The back pages of the tabloids gave that big play, of course. Fortunately for me, the tone of the news stories and columns was, “Boss Rips Abbott for Being a Decent Human Being.” As Brian Cashman, who would become general manager of the Yankees four years later, wryly observed, “If you’re going to get ripped for something, you want to get ripped for that, I guess.”

I would have loved to use that as an excuse. It seemed to me a few minutes on a day I wasn’t pitching had little bearing on the fastball that stayed up in the zone two days later. I never felt encumbered by
the meetings with families. There were days and situations when I wished I could blend in a little more, maybe not walk away from the guys in the clubhouse, or get through a hotel lobby to my room without stopping. But it never affected the way the ball came out of my hand. In fact it may have helped it, providing a drive and inspiration, a need to seize this opportunity that may not have been there otherwise.
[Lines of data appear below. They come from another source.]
-- ==== Sys2Proof/Machine/PlanOps.lean ====
section
/-! DEFINITION. What other families need of the plan and of the health record: roles and routes, the egress check of
R30, forced re-plans (R153, R157), the health record's bytes and its rewriting (R151, R367). -/

namespace Sys2Proof.Machine
open Sys2Proof

/-! ### Roles, routes and sizes -/

/-- LN_HEDGE_ROLE: the roles of the active plan; zero while no plan is active (R250). -/
def State.hedgeRoles (s : State) : W32 := match s.plan.active with | some p => p.roles | none => 0

/-- Role of a hedge: 0 none, 1 ingest, 2 egress, 3 mesh. -/
def roleIn (roles : W32) (h : Nat) : Nat := roles.toNat / 4 ^ h % 4

/-- Role of a lane. A joining device and its mesh use hedge 0 before a plan gives roles (R374). -/
def State.role (s : State) (l : Nat) : Nat :=
  let r := roleIn s.hedgeRoles (l / 8)
  if s.plan.active.isNone && (s.boot.system ≠ 0 || s.mesh.founding) && l < 8 then 3 else r

/-- The device's own routes of a plan. -/
def Plan.myRoutes (p : Plan) (s : State) : List Route := p.routes.filter (·.device = s.mesh.index.toNat)

/-- The lane carries a placed stream of the active plan. -/
def State.placedStream (s : State) (l : Nat) : Bool :=
  match s.plan.active with | some p => (p.myRoutes s).any (·.lane = l) | none => false

/-- The lane is a PTP port: named by PTP_LANES, in Ethernet mode with PTP_EN (R195, R249). -/
def State.ptpPort (s : State) (l : Nat) : Bool :=
  s.time.ptpLanes.contains l && (let x := s.lanes.lane.getD l {}; !x.fj && x.ptpEn)

/-- The plan of a version: active, pending, follower, or a former plan still named in the pipeline. -/
def State.planOf (s : State) (v : W64) : Option Plan :=
  (s.plan.active.toList ++ s.plan.pendingPlan.toList ++ s.plan.follower.toList ++ s.plan.old).find? (·.version = v)

/-- First sample index of a dwell. -/
def State.dwellSample (s : State) (d : Dwell) : Nat :=
  match s.planOf d.ver with | some p => d.sweep * p.req.T | none => 0

/-- Lanes of the egress role in a role word. -/
def egressLanes (roles : W32) : List Nat := (List.range 128).filter fun l => roleIn roles (l / 8) = 2

/-- Block pairs of a shape over `n` local blocks (R143): the first side of a square or pair of triangles is a whole group
of 64 blocks, the second the rest (R161). -/
def pairsOf (sh : Shape) (n : Nat) : Nat :=
  match sh with
  | .triangle => n * (n + 1) / 2
  | .square => min 64 n * (n - 64)
  | .twoTriangles => let a := min 64 n; let b := n - 64; a * (a + 1) / 2 + b * (b + 1) / 2

/-- P of a plan. -/
def Plan.P (p : Plan) : Nat := pairsOf p.shape p.blocks.length

/-- Bytes of one entry pair of sums at an output width: 0 is 16+16, 1 is 32+32, 2 is 64+64 (R104). -/
def widthBytes (w : Nat) : Nat := match w with | 0 => 4 | 1 => 8 | _ => 16

/-- Bits that a channel's harvest puts on the wire, with 102 bytes of overhead a record (R30). -/
def harvestBits (pairs inputs width : Nat) : Nat :=
  8 * (pairs * (1024 * widthBytes width + (if width = 2 then 2 else 1) * (48 + 102)) + 8 * inputs +
    (inputs + 1023) / 1024 * (48 + 102) + 64 + 102)

/-- A sieve. -/
def State.sieve (s : State) (i : Nat) : Sieve := s.riddle.sieves.getD i {}

/-- The configuration a sieve ends on, with what waits. -/
def Sieve.last (x : Sieve) : SieveCfg :=
  x.pend.foldl (fun c p => match p.cfg with | some d => d | none => c) x.cfg

/-- Beam of a sieve's chain, total decimation from beam samples, and chain length; none past 4 sieves. Recurses on fuel. -/
def chainOf (fuel : Nat) (cfgs : Nat → SieveCfg) (c : SieveCfg) : Option (Nat × Nat × Nat) :=
  match fuel with
  | 0 => none
  | fuel + 1 =>
    if c.fromSieve then
      (chainOf fuel cfgs (cfgs c.source)).map fun (b, m, n) => (b, m * c.decim, n + 1)
    else some (c.source, c.decim, 1)

/-- The chain of a configuration, over the sieves as last configured. -/
def State.chain (s : State) (c : SieveCfg) : Option (Nat × Nat × Nat) := chainOf 4 (fun i => (s.sieve i).last) c

/-- Bits that the enabled sieves put on the wire in one dwell of T samples: records of at most 1,024 outputs of 4 bytes, with 48 bytes of
header (R136) and 102 bytes of overhead each (R30, log 130). -/
def State.sieveBits (s : State) (T : Nat) : Nat :=
  (s.riddle.sieves.map fun x =>
    if !x.last.enable then 0
    else match s.chain x.last with
      | some (_, total, _) => let n := T / max 1 total; 8 * (4 * n + (n + 1023) / 1024 * (48 + 102))
      | none => 0).sum

/-- The peak egress of R30 fits `lanes` lanes at 100 Gb/s: harvest in D - 22 us, beams at their rate, sieve outputs at theirs (one dwell of
a channel in `chans` dwells of T), STREAM_RATE (Gb/s, log 11) in capture records of 8,192 bytes with 64 bytes of header (log 130); every record
with 102 bytes of overhead. Cross-multiplied: h / (d - 22000) + b + v + stream at most 100 lanes, all in bits per ns. -/
def egressFits (pairs inputs width dNum dDen budget beamWidth rate chans T sieves stream lanes : Nat) : Bool :=
  let h := harvestBits pairs inputs width * dDen
  let hd := dNum - 22000 * dDen
  let b := budget * rate * (8 * (48 + 102 + 2048 * (beamWidth + 1)))
  let bd := 1024 * 10 ^ 9
  let v := sieves * rate
  let vd := max 1 (chans * T) * 10 ^ 9
  let st := stream * (8192 + 64 + 102)
  decide (0 < hd ∧ 8192 * (h * bd * vd + b * hd * vd + v * hd * bd) + st * hd * bd * vd ≤ 8192 * (100 * lanes * hd * bd * vd))

/-- The active plan's egress with other widths on a number of lanes (R139, R267). -/
def Plan.egressOn (p : Plan) (width beamWidth lanes : Nat) (s : State) : Bool :=
  egressFits p.P p.inputs width p.dNum p.dDen p.req.beamBudget beamWidth p.req.rate p.layout.length p.req.T (s.sieveBits p.req.T)
    p.req.streamRate lanes

/-! ### The health record (R151, R367) -/

/-- Lanes marked lost. -/
def State.lostLanes (s : State) : List Nat :=
  (List.range 128).filter fun l => (s.lanes.lane.getD l {}).lost

/-- A value and its complement (R7). -/
def withCompl (v : List Byte) : List Byte := v ++ compl v

/-- The complement of a Loam remap entry, byte by byte (R7, R304). -/
def remapCompl (x : Nat × Nat) : Nat × Nat := (255 - x.1, 255 - x.2)

/-- The health record as it stands. -/
def State.health (s : State) (serial : W32) : Health :=
  { serial := serial
    learned := s.boot.learned
    seconds := s.plan.activeSecs
    spareMap := s.cells.spareMap
    spareMapN := s.cells.spareMapN
    retired := s.cells.retired
    rowsSpared := s.xa.rowsSpared
    loamRemap := s.cells.loamRemap.filter fun x => s.cells.loamRemapN.contains (remapCompl x)
    dramRemap := (s.mem.chan.zipIdx.map fun (c, i) => c.remaps.map fun r => (i * 2 ^ 20 + r.row, r.spare)).flatten
    lostStripes := s.cells.stripeLost
    phases := s.cells.sparePhaseIn
    lostLanes := s.lostLanes
    margin := s.cells.margin
    request := s.plan.request
    planSerial := s.plan.serial }

/-- A list with its length in front (log 13). -/
def counted (xs : List (List Byte)) : List Byte := le4 xs.length ++ xs.flatten

/-- The bytes of a request in the health record (log 13): every field of R138 as its item of log 11. -/
def requestBytes (r : Request) : List Byte :=
  counted (r.sources.map fun x => le4 x.id.toNat ++ le2 x.firstBlock ++ le1 x.nBlocks ++ le1 x.nLanes) ++
  counted (r.channels.map le2) ++ le8 r.rate ++ le1 r.framing ++ le4 r.T ++ le1 (bitOf r.wide) ++ le1 (bitOf r.long) ++
  le4 r.integLen ++ le1 r.harvestWidth ++ le2 r.beamBudget ++ le1 r.beamWidth ++ le1 r.fadeSlots ++ le2 r.heapMib ++
  le8 (r.captureBytes.getD (2 ^ 64 - 1)) ++ le4 r.captureRate ++ le4 r.streamRate ++
  (match r.laneProfile with | none => [0xFF, 0xFF, 0xFF] | some (a, b, c) => le1 a ++ le1 b ++ le1 c) ++
  counted (r.shedOrder.map le2) ++ le8 r.planLead ++ le1 (bitOf r.ingestVlan)
where
  /-- One byte. -/
  le1 (n : Nat) : List Byte := le 1 n

/-- The body of a health copy (R367; layout log 13): spare maps move with their complements (R7). -/
def healthBody (h : Health) : List Byte :=
  h.spareMap ++ h.spareMapN ++ counted (h.retired.map le2) ++
  counted (h.rowsSpared.map fun (c, b, r) => le2 c ++ le 1 (bitOf b) ++ le 1 r) ++
  counted (h.loamRemap.map fun (g, b) => withCompl (le 1 g ++ le 1 b)) ++
  counted (h.dramRemap.map fun (r, x) => withCompl (le4 r ++ le4 x)) ++
  le2 h.lostStripes.toNat ++ le2 h.phases.toNat ++ counted (h.lostLanes.map (le 1 ·)) ++ counted (h.margin.map (le 1 ·)) ++
  (match h.request with | none => [0] | some r => 1 :: requestBytes r) ++ le4 h.planSerial.toNat

/-- A whole health copy (R367). -/
def healthBytes (h : Health) : List Byte :=
  let body := healthBody h
  let head := le4 h.serial.toNat ++ le4 body.length ++ le4 (bitOf h.learned) ++ le4 h.seconds ++ body
  head ++ le4 (crc32c head)

/-- SERIAL of the newer health copy. -/
def State.healthSerial (s : State) : W32 :=
  let a := match s.flash.health0 with | some h => h.serial | none => 0
  let b := match s.flash.health1 with | some h => h.serial | none => 0
  if a < b then b else a

/-- The copy with the higher SERIAL (R367). -/
def State.healthNewest (s : State) : Option Health :=
  match s.flash.health0, s.flash.health1 with
  | some a, some b => if a.serial < b.serial then some b else some a
  | some a, none => some a
  | none, b => b

/-- Rewrite the health record into the copy that holds the older SERIAL, and journal it (R151, R333, R367). -/
def rewriteHealth (s : State) : State :=
  let h := s.health (s.healthSerial + 1)
  let older0 := match s.flash.health0, s.flash.health1 with
    | some a, some b => decide (a.serial ≤ b.serial)
    | none, _ => true
    | some _, none => false
  let s := if older0 then { s with flash := { s.flash with health0 := some h } }
           else { s with flash := { s.flash with health1 := some h } }
  record 0x11 s.srcTamzar (healthBytes h) s

/-- CRC-64 over the health record in use (R333). -/
def State.healthDigest (s : State) : Nat :=
  match s.healthNewest with | some h => crc64 (healthBytes h) | none => 0

/-! ### PLAN records, versions and forced re-plans (R142, R153, R157) -/

/-- A PLAN record: EVENT 0 ready, 1 switched, 2 refused, 3 withdrawn, 4 checked (R333). -/
def journalPlan (event : Nat) (p : Plan) (s : State) : State :=
  record 0x10 s.srcTamzar (le8 p.version.toNat ++ le8 p.digest.toNat ++ le 1 event ++ le 1 p.reason ++ zeros 2 ++
    le8 (p.switchSample.getD (2 ^ 48 - 1)) ++ le8 s.healthDigest) s

/-- The version of the next plan (R142). -/
def nextVersion (cause : Nat) (layout interim : Bool) (s : State) : W64 :=
  let provisional := !s.boot.learned && cause ≠ 2
  BitVec.ofNat 64 ((s.plan.serial + 1).toNat + 2 ^ 32 * cause + 2 ^ 40 * bitOf provisional + 2 ^ 41 * bitOf layout +
    2 ^ 42 * bitOf interim + 2 ^ 43 * s.mesh.index.toNat)

/-- Withdraw a pending plan unused (R157). -/
def withdrawPlan (p : Plan) (reason : Nat) (s : State) : State :=
  let p := { p with reason := reason }
  raiseEvent 0 (journalPlan 3 p { s with plan := { s.plan with
    last := some (p, .withdrawn), refused := true, reason := reason, pendingPlan := none } })

/-- Some dwell of a plan's version has come to the ingest. -/
def State.inPipe (s : State) (v : W64) : Bool :=
  let has (d : Option Dwell) : Bool := match d with | some d => d.ver = v | none => false
  has s.ingest.expected || has s.ingest.slot0.dwell || has s.ingest.slot1.dwell || has s.ingest.slot2.dwell

/-- A forced event of R153: its re-plan starts, is folded into one already being computed, or makes the Espalier
recompute a pending request (R157), of the whole system on a caller and of this device's own tile elsewhere. A recomputation that FINAL forces
carries CAUSE FINAL (R152, log 131). Nothing changes while there is no plan. -/
def forcePlan (cause : Nat) (s : State) : State :=
  match s.plan.computing with
  | some j =>
    if j.forced then s
    else { s with plan := { s.plan with computing := some { j with also := some (j.also.getD cause) } } }
  | none =>
    match s.plan.pendingPlan with
    | some p =>
      if p.requested && !s.inPipe p.version then
        let s := withdrawPlan p 0 s
        let v := nextVersion (if cause = 2 then 2 else 1) p.hasLayout false s
        let system := s.boot.system = 2 && s.mesh.caller
        let r := if system then { (s.plan.request.getD p.req) with start := p.req.start } else p.req
        let j : Job := { cause := 1, req := r, version := v, startedAt := s.now, also := some cause, place := if system then none else some p }
        { s with plan := { s.plan with computing := some j, serial := s.plan.serial + 1 } }
      else start s
    | none => start s
where
  /-- Start the forced re-plan of the active plan's request. -/
  start (s : State) : State :=
    match s.plan.active with
    | none => s
    | some p =>
      let v := nextVersion cause false false s
      let j : Job := { cause := cause, req := p.req, version := v, forced := true, startedAt := s.now }
      { s with plan := { s.plan with computing := some j, serial := s.plan.serial + 1 } }

end Sys2Proof.Machine
end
Years after we were both retired, Doug Rader would say, “From the time Jimmy was up in the morning, he was carrying the banner for somebody—all day long, every game he pitched, every pitch he made, the whole time he was in the big leagues, and well before that. This was something he’s been burdened with, and truly it is a burden. Anytime you have that much of an obligation and you have so many people pulling for you so hard and you represent a group to that extent, it has got to be very, very difficult. And I understood what Jimmy was going through. Every time he failed, he failed for everyone.”

He was wrong. I did it for myself. I was driven only to be the best pitcher I could be. If there was something to be gained from that by others, then that was a fortunate—yet accidental—consequence of my efforts, which were minimal beside theirs. I did come to see there were peripheral benefits to what I tried to do, but they never drove me, and never impaired me, either. Instead, what I learned was that there will be another like me, another like them. And they won’t owe themselves to anyone for it, either. They will advance in their lives unencumbered by responsibility to anything but their own inspiration. They, too, will achieve for the love of the achievement, and let the cause come along for the ride.
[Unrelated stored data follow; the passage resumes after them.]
/-- Relay a packet (R236): the frame leaves, and the replies become due. A cue with SCOPE 2 or 3 is a system cue, recorded for
its answers (R215). -/
def relayOut (c : Ctx) (s : State) : State :=
  let k := relayed c.code c.k s
  let devs := relayTargets c.k s
  let s := relayFrames (kScope c.k) (kTarget c.k) (kWire c.code k) s
  let s := if devs.isEmpty then s else { s with kcp := { s.kcp with relayed := s.kcp.relayed ++
    [{ seq := k.seq, hostTag := k.hostTag, path := c.path, single := kScope k = 1, due := devs,
       noReply := kNoReply k }] } }
  if kExecAt k && kScope k ≥ 2 then
    { s with cues := { s.cues with system := s.cues.system ++
      [{ seq := k.seq, path := c.path, sentAt := s.now, devs := devs.map fun d => (d, none) }] } }
  else s

/-- Steps 9 to 12 of R230 on a packet that has been journaled as received. -/
def lateSteps (op : OpDef) (c : Ctx) (s : State) : State × Answer :=
  match authority op c s with
  | some a => (if c.path == .mesh && a.status = .noToken then s.bump .kcpMeshNoToken else s, a)
  | none =>
    if relays c s then
      if kLateOk c.k && kExecAt c.k && kScope c.k ≥ 2 then (s, ansField 6)
      else (relayOut c s, ansAccepted)
    else
      match kExecAt c.k, op.cue with
      | true, some cls =>
        if op.code = 0x0201 then op.run c s
        else if op.fault c s then (s, { status := .fault })
        else
          let (s, a) := runCue op cls c s
          (countRefusedSwap op a s, a)
      | _, _ =>
        if op.fault c s then (s, { status := .fault })
        else
          let (s, a) := op.run c s
          (countRefusedSwap op a s, a)
where
  /-- BF_REFUSED: a BEAM_SWAP refused with BUSY or LATE (R137). -/
  countRefusedSwap (op : OpDef) (a : Answer) (s : State) : State :=
    if op.code = 0x0405 && (a.status == .busy || a.status == .late) then s.bump .bfRefused else s

/-- Write the result of a buffered packet by DMA; the reply result is the length written (R239). CAPTURE_DRAIN keeps the
buffer for its records (R184). -/
def bufferResult (c : Ctx) (s : State) (a : Answer) : State × Answer :=
  if c.buffered && !statusRefused a.status && c.code ≠ 0x0506 then
    let body := kBody c.k
    let len := fieldAt 12 4 body
    let out := (padTo 4 a.result).take len
    (startTransfer { seq := c.k.seq, kind := .bufferReply, addr := BitVec.ofNat 64 (fieldAt 16 8 body), data := out,
                     len := out.length } s,
     { a with result := le4 out.length })
  else (s, a)

/-- Commit and reply: the COMMIT record, the stored reply, then the reply unless NO_REPLY suppresses it (R219, R232). A target
always answers the caller, which suppresses the reply to its host. -/
def commitReply (c : Ctx) (a : Answer) (flags : Nat) (s : State) : State :=
  let rep := mkReply c.path c.code c.k a flags s
  let s := journalCommit c.path c.k rep s
  let s := if c.own then s else s.setSeries c.path ((s.series c.path).store c.k.seq rep)
  if kNoReply c.k && quietStatus a.status && c.path != .mesh then s else sendReply c.path (kOrigin c.k) rep s

/-- A packet is taken: the take index and KCP_TAKEN count it (R226, R243). -/
def countTaken (s : State) : State := ({ s with kcp := { s.kcp with take := s.kcp.take + 1 } }).bump .kcpTaken

/-- What the opcode's rules see of a packet. -/
def OpDef.ctx (op : OpDef) (k : KcpIn) : Ctx :=
  { path := k.path, code := op.code, k := k, par := effPar op k, buffered := op.buffered k.path, own := op.xo }

/-- The number of a packet enters its series, a gap is counted, and the RECEIVE record is written (R231, R333). -/
def enterPacket (op : OpDef) (k : KcpIn) (s : State) : State :=
  let t := match seqCase (s.series k.path) k.seq with | .ahead gap => s.bumpBy .kcpSeqGap gap | _ => s
  journalReceive k.path op.code k (op.buffered k.path) (t.setSeries k.path ((s.series k.path).enter k.seq))

/-- Steps 9 to 12 of R230, the buffer, and the commit (R232). -/
def finishPacket (op : OpDef) (c : Ctx) (s : State) : State :=
  let r := lateSteps op c s
  let b := bufferResult c r.1 r.2
  if b.2.owed then b.1
  else commitReply c b.2 0 (if b.2.status = .fault then commandFault c b.1 else b.1)
where
  /-- A command answered FAULT is counted and journaled with the fault (R240, R339). -/
  commandFault (c : Ctx) (s : State) : State :=
    freezeOn 7 (journalFault (pathSrc c.path s) blkKcp 0 Ctr.kcpFault.pid c.k.seq.toNat 0 (s.bump .kcpFault))

/-- Check and execute a packet that has been taken: R230 to R233. -/
def kcpTake (code : BitVec 16) (op? : Option OpDef) (k : KcpIn) (s : State) : State :=
  let s := countTaken s
  match earlyCheck code op? k, op? with
  | some a, _ => refuseEarly code k a s
  | none, none => s
  | none, some op =>
    if kJournalOnly k then
      let rep := mkReply k.path code k ansOk 0x10 s
      let s := journalCommit k.path k rep (journalReceive k.path code k (op.buffered k.path) s)
      if kNoReply k then s else sendReply k.path (kOrigin k) rep s
    else if op.xo then finishPacket op (op.ctx k) (journalReceive k.path code k false s)
    else
      match seqCase (s.series k.path) k.seq with
      | .executed (some rep) =>
        sendReply k.path (kOrigin k) { rep with rflags := rep.rflags ||| 1 } (s.bump .kcpDuplicate)
      | .executed none => s
      | .stale =>
        let rep := mkReply k.path code k { status := .badParam, detail := 3 } 0 s
        sendReply k.path (kOrigin k) rep (s.bump .kcpSeqStale)
      | .first | .ahead _ | .within => finishPacket op (op.ctx k) (enterPacket op k s)

/-- Take a packet. The caller executes a packet that it has relayed when the packet addresses it too, as the lead of its own
segment does (R262): the packet belongs to the system series there, and its reply is one of those due. -/
def kcpProcess (code : BitVec 16) (op? : Option OpDef) (k : KcpIn) (s : State) : State :=
  let n := s.kcp.relayed.length
  let s' := kcpTake code op? k s
  if k.path != .mesh && selfAddressed k s && n < s'.kcp.relayed.length then kcpTake code op? (relayed code k s) s' else s'

/-! ### Arrival of a packet on its path -/

/-- The path's executor takes packets now (R226, R370). The rings of Tamzar are read and answered by DMA (R358). -/
def State.pathServed (s : State) : Path → Bool
  | .gkr | .smbus => s.gkServes
  | .mesh => s.tamzarServes
  | _ => s.tamzarServes && s.msixOpen

/-- A ring may take its next packet: enabled, not halted, with reply room (R227, R228). -/
def State.ringReady (s : State) (r : RingId) (extra : Nat) : Bool :=
  (s.ring r).enable && !(s.ring r).halted && (s.ring r).room r (s.relayUnits r + extra)

/-- Reply units that a relayed packet with SCOPE 2 or 3 adds (R238). -/
def relayExtra (k : KcpIn) (s : State) : Nat := if kScope k ≥ 2 then (relayTargets k s).length else 0

/-- A packet is placed on its path and taken when the path can take it; otherwise its bytes wait in the ring (R225 to
R227), or, from the mesh, in the arrival order of R226. SMBus does not acknowledge it while four replies are held
(R363). -/
def kcpArrive (code : BitVec 16) (op? : Option OpDef) (k : KcpIn) (s : State) : State :=
  match k.path with
  | .smbus =>
    if !s.gkServes then s
    else if s.smb.replies.length ≥ 4 then { s with smb := { s.smb with nack := true } }
    else kcpProcess code op? k { s with smb := { s.smb with nack := false } }
  | .mesh =>
    let s := s.bump .kcpMeshIn
    if s.tamzarServes && s.kcp.meshWaiting.isEmpty then kcpProcess code op? k s
    else { s with kcp := { s.kcp with meshWaiting := s.kcp.meshWaiting ++ [(s.now, code, k)] } }
  | p =>
    match pathRing p with
    | none => s
    | some r =>
      let x := s.ring r
      if s.clk.held || !x.enable || x.halted then s
      else if (x.prod - x.cons).toNat + kUnits k > x.cmdUnits then haltRing r 3 s
      else
        let u := BitVec.ofNat 32 (kUnits k)
        if s.pathServed p && x.mem.isEmpty && s.ringReady r (relayExtra k s) then
          kcpProcess code op? k (s.setRing r { x with prod := x.prod + u, cons := x.cons + u })
        else
          let stall := s.pathServed p && x.mem.isEmpty
          let s := if stall then s.bump .kcpReplyStall else s
          s.setRing r { x with prod := x.prod + u, mem := x.mem ++ padTo 64 (kWire code k), dma := x.dma ++ [(s.now, k.dma)],
                               stall := x.stall || stall }

/-- The command of a table row that is a KCP opcode: its packet arrives on its path. -/
def kcpCommand (op : OpDef) (k : KcpIn) (s : State) : State := kcpArrive op.code (some op) k s

end Sys2Proof.Machine
end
Those children were not burdens. Besides, what difference would it make? Would I have changed anything? Could I have? The baseball
was temporary. And I raged against its impermanence. When it left me, I feared that which would remain. Just me. Imperfect me. My career would be done, but not my life. Not my hand. And not those children’s lives.

I still think of Cormac McCarthy’s words,

Those that have endured some misfortune will always be set apart but that it is just that misfortune which is their gift and which is their strength and they must make their way back into the common enterprise of man for without they do so it cannot go forward and they will wither in bitterness
.

There was, if I’d chosen to shrink away, a very good chance of “withering in bitterness.” I could not hide from it, hard as I might have tried.
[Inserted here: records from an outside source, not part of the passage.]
/-- The tally of a dwell: sub-dwells ascending, block pairs ascending (R78). t_X counts XCLK cycles of 0.625 ns. -/
def tallyRun (p : Plan) (pkts : List SlotPkt) : TallyRun :=
  let limit := p.tX * 5 / 8
  let pairs := p.pairs.zipIdx
  (List.range p.U).foldl (fun r u =>
    pairs.foldl (fun r (ab, pos) =>
      tallyStep limit (subMask p.req.wide pkts ab.1 u) (subMask p.req.wide pkts ab.2 u) pos r) r)
    { pairs := List.replicate pairs.length {} }

/-- COUNT, the deficits and EXC_INDEX of a block pair when the dwell ends (R77, R78). -/
def Tally.result (t : Tally) : Nat × Option (List Nat) × Nat :=
  if t.made < t.H then (256 * (t.F + t.H), none, 0)
  else match t.g with
    | none => (256 * t.F, none, 0)
    | some (idx, g) =>
      let m := g.foldl max 0
      if g.all (· == m) then (256 * (t.F + m), none, 0) else (256 * (t.F + m), some (g.map (m - ·)), idx)

/-- What a dwell's tally counts when its compute ends: block pairs given an exception entry, and whether it is TALLY_OVER (R78, R84). -/
def tallyCounts (p : Plan) (pkts : List SlotPkt) : Nat × Bool :=
  let r := tallyRun p pkts
  ((r.pairs.filter fun t => t.result.2.1.isSome).length, r.spill)

/-- The staging half of a dwell before any part arrives (R75, R77, R91). -/
def stageDwell (p : Plan) (d : Dwell) (pkts : List SlotPkt) (now : Nat) (add : Bool) : Staged :=
  let r := tallyRun p pkts
  let pairs := (r.pairs.zipIdx).map fun (t, pos) =>
    let (count, def_, idx) := t.result
    { pos := pos, sums := List.replicate 1024 {}, waits := p.deal.holders pos, count := count, deficits := def_,
      excIndex := idx : StagedPair }
  { dwell := d, boundaryAt := now, pairs := pairs, tallyOver := r.spill,
    inputs := ((List.range (p.inputs / 32)).map fun b => blockCounts p.req.wide pkts p.U b).flatten, add := add }

/-! ### Shadow checks (R80) -/

/-- The bed's dealt cells in ascending position, with their deal indexes. -/
def dealtIn (p : Plan) (g : Nat) : List (Nat × Nat) :=
  let mine := p.cellMap.zipIdx.filter fun x => bedOf x.1 = g
  (List.range 17).filterMap fun k => mine.find? fun x => x.1 = 17 * g + k

/-- The target of a bed's shadow check: deal index, cell and POS (R80). -/
def shadowTarget (p : Plan) (g : Nat) (d : Dwell) : Option (Nat × Nat × Nat) :=
  let h := crc32c (le2 g ++ le2 d.chan ++ le4 d.sweep ++ le4 p.serial)
  let cells := dealtIn p g
  match cells[h % cells.length]? with
  | none => none
  | some (cell, i) =>
    let ps := p.deal.pieces i
    match ps[h / 16 % ps.length]? with
    | some pos => some (i, cell, pos)
    | none => none

end Sys2Proof.Machine
end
I do not know if I ever came to be a person of value, but ultimately hope that I held up reasonably well in times where I was tested. I wasn’t a great major-league pitcher. I experienced moments I considered great. I had a few seasons that were satisfying, and many more that were not. But, in some ways, the struggle was more important to my understanding of my hand and who I was than had I had a career with fewer obstacles. Baseball—and success in it—was so important it brought upon me a distorted view of winning and losing. The games’ outcomes became personal. The perception of myself rode with the outcomes. And it wasn’t until I struggled that I came to understand its destructiveness.